FACTS [¶3] Hale/Ringen own property within the City. The Hale/Ringen property consists of adjacent lots and is zoned “general commercial.” Hale/Ringen operate their business, Specialized Welding and Machine, on a portion of their property. In 2019, Hale/Ringen began construction of a storage building on a different portion of their property. The building has no plumbing, sewer, or HVAC. [¶4] In September of 2019, before the structure was complete, the City discovered the construction and issued Hale/Ringen a stop work order followed by a cease-and-desist letter to halt the construction. The City informed Hale/Ringen they would need to obtain a building permit. Hale/Ringen did not cease construction but did apply for a building permit. The City informed Hale/Ringen that the application was deficient.
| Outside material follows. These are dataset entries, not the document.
/-- Where `LZFIND`, `LZEMIT` and `LZREAD` do not do their work: `LZFIND` inside a committed match, at the last pixel
or with no acceptable candidate answers 0 and changes nothing; and their faults, in order, before any coder work or
any read of the streams. Then those within the work: `LZFIND` that must commit the pending match to a full list is
`RESOURCE`; `LZEMIT` has the faults of `CoderAdd` and `CoderWrite` of the escape symbol; `LZREAD` of a stream that
ends inside the length tail, the distance class or the distance tail is `TRUNCATED`, and of a length above 4096 or a
distance class above 20 `BAD_LZ` whatever follows it (44_lz.md R196, R199, R202, R204, 20_memory.md R77,
41_entropy_encoder.md R134, R146). -/
def Obligations.LzSkipsAndFaults : Prop :=
  ∀ (off : Word) (s : State), s.err = false →
    (s.work.lz.rdy = false →
      Faults (.lzfind off) s .sequence ∧ (∀ cnt ctx, Faults (.lzemit cnt ctx off) s .sequence) ∧
      ∀ k, Faults (.lzread k off) s .sequence) ∧
    (s.work.lz.rdy = true →
      (s.work.lz.n.toNat ≤ off.toNat → Faults (.lzfind off) s .policy) ∧
      (off.toNat < s.work.lz.n.toNat → s.work.lz.pend = true → off.toNat ≤ s.work.lz.pOff.toNat →
        Faults (.lzfind off) s .sequence) ∧
      (off.toNat < s.work.lz.n.toNat → (s.work.lz.pend = true → s.work.lz.pOff.toNat < off.toNat) →
        (off.toNat < s.work.lz.coverEnd.toNat ∨ s.work.lz.n.toNat ≤ off.toNat + 1) →
          exec (.lzfind off) s = .next { s with cmdcnt := s.cmdcnt + 1, rsp := some (respOk 0) }) ∧
      (∀ h best, off.toNat + 1 < s.work.lz.n.toNat → s.work.lz.coverEnd.toNat ≤ off.toNat →
        (s.work.lz.pend = true → s.work.lz.pOff.toNat < off.toNat) → hashAt params s off.toNat = .ok h →
        walk s off.toNat s.cfg.chainLimit.toNat (s.work.lz.headAt h) none = .ok best →
          (best = none →
            exec (.lzfind off) s = .next { s with cmdcnt := s.cmdcnt + 1, rsp := some (respOk 0) }) ∧
          (best ≠ none → s.work.lz.pend = true →
            s.work.lz.pOff.toNat + s.work.lz.pLen.toNat ≤ off.toNat → 65536 ≤ s.work.lz.mlist.length →
              Faults (.lzfind off) s .resource)) ∧
      (∀ cnt ctx, s.work.lz.mlist.length ≤ s.work.lz.rdIdx.toNat →
        Faults (.lzemit cnt ctx off) s .sequence) ∧
      (∀ cnt ctx m, s.work.lz.mlist[s.work.lz.rdIdx.toNat]? = some m →
        (m.off ≠ off → Faults (.lzemit cnt ctx off) s .sequence) ∧
        (m.off = off → s.cfg.lYuv.toNat ≤ ctx.toNat → Faults (.lzemit cnt ctx off) s .policy)) ∧
      (∀ (ctx : Byte) (m : Match) (v : Slot) (e sym : Nat),
        s.work.lz.mlist[s.work.lz.rdIdx.toNat]? = some m → m.off = off → ctx.toNat < s.cfg.lYuv.toNat →
        s.slot 0 ctx.toNat = v → 2 ^ e ≤ m.len.toNat → m.len.toNat < 2 ^ (e + 1) → sym = 256 + (e - 1) →
          (v.phase ≠ .count → Faults (.lzemit true ctx off) s .sequence) ∧
          (v.phase = .count → v.ns.toNat ≤ sym → Faults (.lzemit true ctx off) s .policy) ∧
          (v.phase = .count → sym < v.ns.toNat → 0 < v.zrun.toNat → 1048576 ≤ v.runList.length →
            Faults (.lzemit true ctx off) s .resource) ∧
          (v.phase ≠ .ready → Faults (.lzemit false ctx off) s .sequence) ∧
          (v.phase = .ready → v.ns.toNat ≤ sym → Faults (.lzemit false ctx off) s .policy) ∧
          (v.phase = .ready → sym < v.ns.toNat → 0 < v.zrun.toNat ∨ v.lenAt sym = 0 →
            Faults (.lzemit false ctx off) s .sequence)) ∧
      (∀ k, 0 < s.work.lz.runLeft.toNat → Faults (.lzread k off) s .sequence) ∧
      ∀ k : Byte, s.work.lz.runLeft = 0 →
        (12 ≤ k.toNat → Faults (.lzread k off) s .policy) ∧
        (k.toNat < 12 → s.work.lz.n.toNat ≤ off.toNat → Faults (.lzread k off) s .policy) ∧
        (k.toNat < 12 → off.toNat < s.work.lz.n.toNat →
          (s.br.length < k.toNat + 1 → Faults (.lzread k off) s .truncated) ∧
          ∀ (a : Nat) (tail : List Bool), a < 2 ^ (k.toNat + 1) → s.br = msbBits (k.toNat + 1) a ++ tail →
            (4096 < 2 ^ (k.toNat + 1) + a → Faults (.lzread k off) s .badLz) ∧
            (2 ^ (k.toNat + 1) + a ≤ 4096 →
              (tail.length < 5 → Faults (.lzread k off) s .truncated) ∧
              ∀ (d : Nat) (rest : List Bool), d < 32 → tail = msbBits 5 d ++ rest →
                (20 < d → Faults (.lzread k off) s .badLz) ∧
                (d ≤ 20 → rest.length < d → Faults (.lzread k off) s .truncated))))

/-- `LZSTEP` at the run's next pixel copies the pixel `LZ_RUN_DIST` before it, alpha included, and advances the run;
every other pixel stays. It needs the unit ready, a run, and the run's next offset (44_lz.md R205). -/
def Obligations.LzstepCopies : Prop :=
  ∀ (off : Word) (s : State), s.err = false →
    (∀ p, s.work.lz.rdy = true → 0 < s.work.lz.runLeft.toNat → off = s.work.lz.runNext →
      s.work.lz.runDist.toNat ≤ off.toNat →
      s.pix.readPixel (off.toNat - s.work.lz.runDist.toNat) = some p →
        ∃ t, exec (.lzstep off) s = .next t ∧ Answers s t (s.work.lz.runLeft - 1) ∧
          t.pix.readPixel off.toNat = some p ∧ OtherPixelsKept s t off.toNat ∧
          t = { s with
            pix := t.pix, cmdcnt := t.cmdcnt, rsp := t.rsp
            work := { s.work with lz := { s.work.lz with
              runLeft := s.work.lz.runLeft - 1, runNext := s.work.lz.runNext + 1 } } }) ∧
    (s.work.lz.rdy = false → Faults (.lzstep off) s .sequence) ∧
    (s.work.lz.rdy = true → s.work.lz.runLeft = 0 → Faults (.lzstep off) s .sequence) ∧
    (s.work.lz.rdy = true → 0 < s.work.lz.runLeft.toNat → off ≠ s.work.lz.runNext →
      Faults (.lzstep off) s .sequence)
Discussions and correspondence between Hale/Ringen and the City about their application for a building permit and building code violations continued through the end of 2019. At times, the City visited the property and took photographs. [¶5] Hale/Ringen filed a second permit application in November of 2019. This application was also denied “for the reason that [Hale/Ringen] had not initialed next to the promise to not begin work prior to being given the permit.” Hale/Ringen asserted they could not initial this part of the application because construction had already began.
Following this denial, Hale/Ringen did not continue additional work on the structure for a period of time.
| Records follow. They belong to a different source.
/-- Settles O42: clause by clause, in the order of the checks. -/
theorem lzSkipsAndFaults : Obligations.LzSkipsAndFaults := by
  intro off s hs
  refine ⟨fun hrdy => ⟨faults_of_body (by simp) hs ?_, fun cnt ctx => faults_of_body (by simp) hs ?_,
    fun k => faults_of_body (by simp) hs ?_⟩, fun hrdy => ⟨fun hoff => ?_, fun hoff hp hle => ?_,
      fun hoff hpend hskip => ?_, fun h best hoff hcover hpend hhash hwalk => ⟨fun hnone => ?_, fun hbest hp hend hfull => ?_⟩,
      fun cnt ctx hm => ?_, fun cnt ctx m hm => ⟨fun hoff => ?_, fun hoff hctx => ?_⟩,
      fun ctx m v e sym hm hoff hctx hv hlo hhi hsym => lzemit_coder_faults hs hrdy hm hoff hctx hv hlo hhi hsym,
      fun k hleft => ?_, fun k hleft => ⟨fun hk => ?_, fun hk hoff => ?_,
        fun hk hoff => lzread_stream_faults hs hrdy hleft hk hoff⟩⟩⟩
  iterate 3
    · show (lzReady s >>= _) = _
      rw [lzReady_not_ready hrdy]; rfl
  · exact faults_of_body (i := .lzfind off) (by simp) hs (lzfindBody_beyond_image params hrdy hoff)
  · exact faults_of_body (i := .lzfind off) (by simp) hs (lzfindBody_before_pending params hrdy hoff hp hle)
  · exact exec_of_body (i := .lzfind off) (by simp) hs (lzfindBody_skip params hrdy hoff hpend hskip)
  · refine exec_of_body (i := .lzfind off) (by simp) hs ((lzfindBody_of_room params hrdy hoff hpend hcover).trans ?_)
    rw [hhash, exec_ok_bind, hwalk, hnone]; rfl
  · obtain ⟨m, rfl⟩ := Option.ne_none_iff_exists'.mp hbest
    have hm := walk_candOk (by simp) hwalk m rfl
    refine faults_of_body (i := .lzfind off) (by simp) hs
      ((lzfindBody_of_room params hrdy hoff hpend hcover).trans ?_)
    rw [hhash, exec_ok_bind, hwalk]
    show (settle params s.work.lz m >>= _) = _
    rw [settle_beyond params hp (hm.at_off.symm ▸ hend), lzCommit_full hfull]; rfl
  · exact faults_of_body (by simp) hs (lzemitBody_no_match cnt ctx off hrdy hm)
  · exact faults_of_body (by simp) hs ((lzemitBody_of_match cnt hrdy hm).trans (if_pos hoff))
  · exact faults_of_body (by simp) hs
      ((lzemitBody_of_match cnt hrdy hm).trans ((if_neg (not_not.mpr hoff)).trans (if_pos hctx)))
  · exact faults_of_body (i := .lzread k off) (by simp) hs (lzreadBody_in_run k off hrdy hleft)
  · exact faults_of_body (i := .lzread k off) (by simp) hs (lzreadBody_bad_escape off hrdy hleft hk)
  · exact faults_of_body (i := .lzread k off) (by simp) hs (lzreadBody_beyond_image hrdy hleft hk hoff)

end

section
/-! PROOFS. The invariants of the coder's slots: the count invariant of a slot being counted and the code invariant of a
slot with a code (10_state.md R36). -/

namespace Sys2Proof.Machine

open Sys2Proof.Config

/-! ### An invariant of every slot -/

/-- Every slot has a property that may depend on whether a counter has saturated. -/
def SlotsHave (Q : Bool → Slot → Prop) (w : Work) : Prop := ∀ e ∈ w.slots, Q w.hsat e.2

/-- What the coder's operations do to one slot keeps the property. -/
structure KeptByCoder (Q : Bool → Slot → Prop) : Prop where
  mono : ∀ {b : Bool} {v : Slot} (b' : Bool), Q b v → Q (b || b') v
  idle : ∀ b, Q b Slot.idle
  cleared : ∀ b ns, Q b (Slot.cleared ns)
  add : ∀ {b : Bool} {v : Slot} {sym : Nat} {r : Slot × Bool}, Q b v → slotAdd params v sym = .ok r → Q (b || r.2) r.1
  final : ∀ {b : Bool} {v : Slot} {r : Slot × Bool}, Q b v → slotFinal params v = .ok r → Q (b || r.2) r.1
  write : ∀ {b : Bool} {v : Slot} {sym : Nat} {r : Slot × List Bool}, Q b v → slotWrite v sym = .ok r → Q b r.1
  read : ∀ {b : Bool} {v : Slot} (owed nwr : Word), Q b v → v.phase = .decode → Q b { v with zrun := owed, nwr := nwr }
  table : ∀ (b : Bool) (v : Slot) (ns : BitVec 9) (lens : List (BitVec 5)), lens.length = ns.toNat + 128 →
    validLengths lens = true → Q b (v.decoder ns (Sparse.ofList 0 0 lens))

section
variable {Q : Bool → Slot → Prop} (hQ : KeptByCoder Q) {s t u : State} {c k : Nat}
include hQ

theorem KeptByCoder.slot (h : SlotsHave Q s.work) (c k : Nat) : Q s.work.hsat (s.slot c k) := by
  obtain heq | hmem := Sparse.get_eq_or_mem Slot.idle s.work.slots (slotIndex c k)
  · rw [State.slot, heq]; exact hQ.idle _
  · exact h _ hmem

omit hQ in
theorem SlotsHave.setSlot (h : SlotsHave Q s.work) {v : Slot} (hv : Q s.work.hsat v) :
    SlotsHave Q (s.setSlot c k v).work := by
  intro e he
  obtain ⟨-, rfl⟩ | ⟨he, -⟩ := Sparse.mem_set.mp he
  · exact hv
  · exact h e he

theorem KeptByCoder.putCounted (h : SlotsHave Q s.work) {r : Slot × Bool} (hr : Q (s.work.hsat || r.2) r.1) :
    SlotsHave Q (s.putCounted c k r).work := by
  intro e he
  obtain ⟨-, rfl⟩ | ⟨he, -⟩ := Sparse.mem_set.mp he
  · exact hr
  · exact hQ.mono r.2 (h e he)

omit hQ in
theorem SlotsHave.of_coder_eq (h : SlotsHave Q s.work)
    (heq : t.work.slots = s.work.slots ∧ t.work.hsat = s.work.hsat) : SlotsHave Q t.work := by
  unfold SlotsHave
  rw [heq.1, heq.2]
  exact h

theorem KeptByCoder.clearSlots (l : List (Nat × Nat)) (h : SlotsHave Q s.work) :
    SlotsHave Q (l.foldl (fun t e => clearSlot t e.1 e.2) s).work := by
  induction l generalizing s with
  | nil => exact h
  | cons e l ih => exact ih (h.setSlot (hQ.cleared _ _))

theorem KeptByCoder.coderAdd {sym : Nat} (h : SlotsHave Q s.work) (hadd : coderAdd params s c k sym = .ok t) :
    SlotsHave Q t.work := by
  obtain ⟨r, hr, rfl⟩ := coderAdd_ok hadd
  exact hQ.putCounted h (hQ.add (hQ.slot h c k) hr)

theorem KeptByCoder.coderWrite {sym n : Nat} (h : SlotsHave Q s.work) (hwrite : coderWrite s c k sym = .ok (t, n)) :
    SlotsHave Q t.work := by
  obtain ⟨r, hr, rfl, -⟩ := coderWrite_ok hwrite
  exact h.setSlot (hQ.write (hQ.slot h c k) hr)

/-- Every command keeps the property of every slot. -/
theorem KeptByCoder.bodyOf {i : Instr} {v : Word} (hi : i ≠ .sreset) (h : SlotsHave Q s.work)
    (hbody : bodyOf i s = .ok (u, v)) : SlotsHave Q u.work := by
  by_cases hp : (partsOf i).coder = false
  · exact h.of_coder_eq (((bodyOf_frame s hi).out u v hbody).coder hp)
  cases i with
  | eclr all cls ctx =>
    cases all with
    | true =>
      obtain ⟨hu, -⟩ := Prod.mk.inj (Except.ok.inj hbody)
      rw [← hu]
      exact hQ.clearSlots allSlots h
    | false =>
      obtain ⟨_, -, hbody⟩ := bind_ok_iff.mp hbody
      cases hbody
      exact h.setSlot (hQ.cleared _ _)
  | add auto cls ctx x sym =>
    obtain ⟨⟨c, k⟩, -, hbody⟩ := bind_ok_iff.mp hbody
    obtain ⟨t, ht, hbody⟩ := bind_ok_iff.mp hbody
    cases hbody
    exact hQ.coderAdd h ht
  | final cls ctx =>
    obtain ⟨⟨c, k⟩, -, hbody⟩ := bind_ok_iff.mp hbody
    obtain ⟨r, hr, hbody⟩ := bind_ok_iff.mp hbody
    cases hbody
    exact hQ.putCounted h (hQ.final (hQ.slot h c k) hr)
  | write auto cls ctx x sym =>
    obtain ⟨⟨c, k⟩, -, hbody⟩ := bind_ok_iff.mp hbody
    obtain ⟨⟨t, n⟩, ht, hbody⟩ := bind_ok_iff.mp hbody
    cases hbody
    exact hQ.coderWrite h ht
  | rdtbl cls ctx =>
    obtain ⟨⟨c, k⟩, -, hbody⟩ := bind_ok_iff.mp hbody
    obtain ⟨⟨lens, t⟩, ht, hbody⟩ := bind_ok_iff.mp hbody
    obtain ⟨_, hvalid, hbody⟩ := bind_ok_iff.mp hbody
    rw [check_ok_iff, Bool.not_eq_false] at hvalid
    cases hbody
    obtain ⟨rest, hdec, -⟩ := readTable_ok ht
    obtain ⟨hlen, -⟩ := params_codec_conforms.lengths _ _ _ _ hdec
    exact (h.of_coder_eq ((readTable_frame ht).coder rfl)).setSlot (hQ.table _ _ _ lens hlen hvalid)
  | read auto cls ctx x =>
    obtain ⟨⟨c, k⟩, -, hbody⟩ := bind_ok_iff.mp hbody
    obtain ⟨_, hphase, hbody⟩ := bind_ok_iff.mp hbody
    obtain ⟨⟨sym, owed, t⟩, ht, hbody⟩ := bind_ok_iff.mp hbody
    rw [check_ok_iff, not_not] at hphase
    cases hbody
    have heq := (readSym_frame ht).coder rfl
    refine (h.of_coder_eq heq).setSlot ?_
    rw [heq.2]
    exact hQ.read _ _ (hQ.slot h c k) hphase
  | lzemit cnt ctx off =>
    obtain ⟨m, t, -, ht, rfl⟩ := lzemitBody_ok hbody
    obtain ⟨-, hadd⟩ | ⟨-, w, n, hwrite, rfl⟩ := emitMatch_ok ht
    · exact fun e he => hQ.coderAdd h hadd e he
    · exact fun e he => hQ.coderWrite h hwrite e he
  | _ => exact absurd rfl hp

/-- Outside the fault state every step keeps the property of every slot. -/
theorem KeptByCoder.step (hs : s.err = false → SlotsHave Q s.work) (h : Machine.step s = .next t)
    (ht : t.err = false) : SlotsHave Q t.work :=
  work_invariant_step hs (fun _ he => absurd he List.not_mem_nil)
    (fun _ _ _ _ hi _ hslots hbody => hQ.bodyOf hi hslots hbody) h ht

end

/-! ### What the encoder's operations leave behind -/

theorem flushIf_pos_ok {P : Params} {v : Slot} {r : Slot × Bool} (h : flushIf P (0 < v.zrun.toNat) v = .ok r) :
    r = v.runEnded := by
  unfold Slot.runEnded
  obtain ⟨hz, hflush⟩ | ⟨hz, rfl⟩ := flushIf_ok h
  · rw [if_pos hz]; exact (flushRun_ok hflush).2
  · rw [if_neg hz]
[¶6] In March of 2020, the City filed an action for injunctive relief in the district court.
The parties engaged in discovery, and the court ordered an inspection of the property, which was conducted on September 14, 2020. It is unclear in the record exactly when, but at some point, Hale/Ringen completed construction of the storage building. Hoping to resolve the matter without a trial, in April of 2021, the court ordered the parties to engage in mediation. The mediation was unsuccessful. [¶7] In May of 2022, the district court conducted a bench trial. Following the trial, the district court entered an order granting an injunction. The court specifically found: law, justice, and equity require the imposition of a permanent injunction to require [Hale/Ringen] to stop using the building, to stop work thereon, to allow investigation and inspection of the building in an effort to bring the property into full compliance with the legal requirements, including, if absolutely necessary, disassembly of components thereof. It is the Court’s hope, however, that compliance can be achieved without disassembly of the structure.
The court also stated that it was enjoining Hale/Ringen “from utilizing or working on the storage building . . . until such time as [Hale/Ringen] obtain all permits required by the City of Laramie.” [¶8] The court further ordered the parties to engage in a process for additional inspections, the identification of any safety and building code violations, and the performance of any modifications or repairs to correct any violations found. Hale/Ringen were to resubmit an application for a building permit. The outlined process was to be completed in approximately 130 days. [¶9] Unfortunately, the process did not go smoothly because the relationship between the parties is highly contentious. Without including irrelevant details, it would be fair to characterize the significant point of conflict as the City requesting disassembly or demolition of all or parts of the storage building and Hale/Ringen objecting to those requests. The parties’ disagreements led to more court filings including Hale/Ringen’s notice of the City’s failure to provide specific and reasonable requests, and the City’s motion for an order to show cause. [¶10] On February 3, 2023, after an evidentiary hearing, the court denied the motion for an order to show cause. The court observed both parties “failed to fully comply with certain requirements and procedures set forth in the Order Granting Injunction.” The court again directed the parties to re-engage in a process to try to remedy the lack of a building permit. [¶11] Until October of 2023, the parties engaged in more correspondence and another failed inspection attempt. During this time, Hale/Ringen provided the City with construction sequence photos, engineering drawings and reports, contractor information and receipts, and other information. Still no building permit was issued. [¶12] At the end of November 2023, the City filed a motion for compliance with the injunction asserting that Hale/Ringen had failed to comply with the court’s orders or work in good faith towards permitting the building and requested additional remedies. In response, Hale/Ringen argued the City’s filing sought to modify the original injunction order and was therefore deficient for not attaching affidavits or other evidence.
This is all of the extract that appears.